Они узнали, что Аннины родители, уже дряхлые старики, все еще жили в родной деревне — шурин вскользь упомянул, что ежемесячно посылает родителям десять марок. Анна Квангель открыла было рот, чтобы сказать брату, что с нынешнего дня тоже будет помогать родителям, но вовремя поймала предупреждающий взгляд мужа и умолкла.
Только на обратном пути он сказал: — Нет, Анна, лучше не надо. К чему баловать стариков? У них свои деньги есть, да еще шурин ежемесячно десять марок прибавляет, хватит.
— Ведь у нас на книжке столько денег! — просительно сказала Анна. — Нам их нипочем не прожить. Прежде думали, сыну пойдет, ну, а теперь… Отто, пожалуйста, позволь послать! Ну хоть пять марок в месяц.
Отто Квангеля ее просьба не тронула. — Теперь, когда мы затеяли такое большое дело, — сказал он, — совершенно нельзя знать, на что понадобятся нам деньги. Может быть, все до последней марки истратим. А старики до сих пор жили без нас, проживут и дальше!
Анна замолчала, чуточку уязвленная, впрочем, не столько в своей любви к родителям, ибо до сих пор она редко вспоминала своих стариков и только раз в год к рождеству посылала им письмо, да и то из чувства долга. Но просто ей не хотелось срамиться перед братом и прослыть скупой. Что же они, хуже брата, что ли?
Анна не сдавалась: — Ульрих подумает, что мы хуже их. Он подумает, что ты плохой работник, мало зарабатываешь.
— Не все ли равно, что люди обо мне подумают, — возразил Квангель. — На такое дело я денег с книжки брать не буду.
Анна почувствовала, что это его последнее слово. Она замолчала, покорилась, как бывало всегда, когда Отто так говорил, но все же и немножко обиделась на мужа за то, что он совсем не считается с ее чувствами. Однако за работой над общим большим делом обида скоро позабылась».


Как мне кажется, это типичное отношение к родителям в Германии. Я могу ошибаться, но посмотрите, что в транспорте никто не спешит уступать место, а количество домов престарелых и их постоянная реклама в транспорте (не реклама ипотеки «встретьте пенсию в своей квартире», а именно реклама домов престарелых и целых кварталов для пожилых), навевает на меня грустные и унылые размышления.

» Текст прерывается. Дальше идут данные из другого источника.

/-- R25, R404, R407, R410: writes. A value that the gate stops changes nothing; an object with a command of its own has
that command's effect; a stored live setting waits for its boundary, is answered when it is in force and
journalled, and its session takes no write until then; segments in order are kept, and the last one writes the whole value.
The model's choices of log 5, 13, 25, 26 enter it. -/
def Obligations.ObjectWrites : Prop :=
  (∀ (ses ix sub off : Nat) (more : Bool) (v : List Byte) (s : State),
    (s.served ses = false ∨ (s.session ses).storing ≠ none) →
    Gives (.jopWrite ses ix sub off more v) s fun t => t = s)
  -- one whole write
  ∧ (∀ (ses ix sub : Nat) (v : List Byte) (s u : State), s.served ses = true → (s.session ses).storing = none →
    (s.session ses).assembly = none → sub < 256 → v.length ≤ 1048576 → u = s.afresh ses →
    (u.writeGate ses ix sub v ≠ stOk → ix ≠ 0x1800 →
      Gives (.jopWrite ses ix sub 0 false v) s fun t => Does ses (u.writeGate ses ix sub v) u u t)
    ∧ exec (.jopWrite ses 0x2200 1 0 false v) s = exec (.batchSubmit ses v) u
    ∧ exec (.jopWrite ses 0x2400 1 0 false v) s = exec (.cfgBodyWrite ses 0 v) u
    ∧ exec (.jopWrite ses 0x1800 3 0 false v) s = exec (.lcRequest ses v) u
    ∧ (∀ e, e < 256 → exec (.jopWrite ses 0x5400 3 0 false (valBytes 1 e)) s = exec (.clearCommit ses e) u)
    ∧ (∀ r, objRow ix sub = some r → u.writeGate ses ix sub v = stOk → ownRow ses ix sub v u = none → ix ≠ 0x1300 →
        (ix < 0x5000 ∨ 0x5040 ≤ ix) → r.cls = .live → r.type_ ≠ .domain →
        r.stored = true → Gives (.jopWrite ses ix sub 0 false v) s fun t =>
          t = { u with
              live := u.live ++ [⟨blockOf ix sub, false, objKey ix sub, leNat v, s.time.elapsed, 0⟩], sessions := t.sessions }
            ∧ t.session ses = { u.session ses with storing := some (objKey ix sub, v) }
            ∧ ∀ k, k ≠ ses → t.session k = s.session k)
    -- REG_OFFSET is live and not stored: it is answered at once and waits
    ∧ (ix = 0x1300 → sub = 1 → u.writeGate ses ix sub v = stOk → Gives (.jopWrite ses ix sub 0 false v) s fun t =>
        Does ses stOk u { u with
          live := u.live ++ [⟨blockOf ix sub, false, objKey ix sub, leNat v, s.time.elapsed, ses⟩] } t))
  -- segments
  ∧ (∀ (ses ix sub off : Nat) (more : Bool) (v : List Byte) (s : State), s.served ses = true →
    (s.session ses).storing = none → sub < 256 → s.segmentGate ses ix sub ≠ stOk → (more = true ∨ off ≠ 0) →
      Gives (.jopWrite ses ix sub off more v) s fun t => Does ses (s.segmentGate ses ix sub) s s t)
  ∧ (∀ (ses ix sub off : Nat) (more : Bool) (v : List Byte) (s u : State), s.served ses = true →
    (s.session ses).storing = none → sub < 256 → s.segmentGate ses ix sub = stOk → u = s.afresh ses →
    ((s.session ses).assembly = none → off ≠ 0 →
      Gives (.jopWrite ses ix sub off more v) s fun t => Does ses stRange u u t)
    ∧ ((s.session ses).assembly = none → v.length ≤ 1048576 →
      Gives (.jopWrite ses ix sub 0 true v) s fun t =>
        t.core = s.core ∧ (t.session ses).assembly = some (objKey ix sub, v, s.time.elapsed)
          ∧ (t.session ses).resp = some ⟨stOk, [], 0⟩ ∧ ∀ k, k ≠ ses → t.session k = s.session k)
    ∧ (∀ bs at_, (s.session ses).assembly = some (objKey ix sub, bs, at_) →
      ((s.time.elapsed ≤ at_ + twoSeconds ∧ bs.length + v.length ≤ 1048576) →
        Gives (.jopWrite ses ix sub bs.length true v) s fun t =>
          t.core = s.core ∧ (t.session ses).assembly = some (objKey ix sub, bs ++ v, s.time.elapsed)
            ∧ (t.session ses).resp = some ⟨stOk, [], 0⟩ ∧ ∀ k, k ≠ ses → t.session k = s.session k)
      ∧ ((s.time.elapsed ≤ at_ + twoSeconds ∧ bs.length + v.length ≤ 1048576) → ix = 0x2200 → sub = 1 →
          exec (.jopWrite ses ix sub bs.length false v) s = exec (.batchSubmit ses (bs ++ v)) u)
      ∧ ((at_ + twoSeconds < s.time.elapsed ∨ off ≠ bs.length ∨ 1048576 < bs.length + v.length) →
          Gives (.jopWrite ses ix sub off more v) s fun t => Does ses stRange u u t)))
  -- a stored value in force and in the journal
  ∧ (∀ (ses key : Nat) (v : List Byte) (s : State), (s.session ses).storing = some (key, v) →
    ((s.live.any fun w => !w.isReg && decide (w.key = key)) = false →
      Gives (.storedWriteComplete ses) s fun t =>
        t.core = s.core ∧ (t.session ses).storing = none ∧ (t.session ses).resp = some ⟨stOk, [], 0⟩
          ∧ ∀ k, k ≠ ses → t.session k = s.session k)
    ∧ ((s.live.any fun w => !w.isReg && decide (w.key = key)) = true →
      Gives (.storedWriteComplete ses) s fun t => t = s))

Если говорить о самой идее сопротивления в романе, то она тоже, как мне кажется, весьма характерна Германии. Скажите, много ли мы можем вспомнить организованных групп по сопротивлению? Я сходу могу назвать только «Белую розу» и, пожалуй, еще маленькую группу сопротивления Вальтера Клингенбека ( в честь него даже названа улица в Мюнхене, а в честь «Белой розы» существуют несколько мемориалов). Также поискав в Интернете, я нашла еще одного юношу из секты «Церковь Иисуса Христа и святых последнего дня» Хельмута Хюбенера. За написание антивоенных и антинацистских листовок ему в возрасте 17 лет отрубили голову. Но согласитесь, что именно партизанского, подпольного движения, организованных больших групп, которые бы действительно боролись, действовали – не было. Листовки, трансляция антифашистских передач, то есть достаточно пассивное сопротивление – не вагоны взрывали, не бомбы подкладывали. Такое же сопротивление и у героев романа – открытки с антифашистскими посланиями. О том, что от такого сопротивления вреда для людей больше, чем пользы, они даже не думали. Зато как же, они сопротивлялись!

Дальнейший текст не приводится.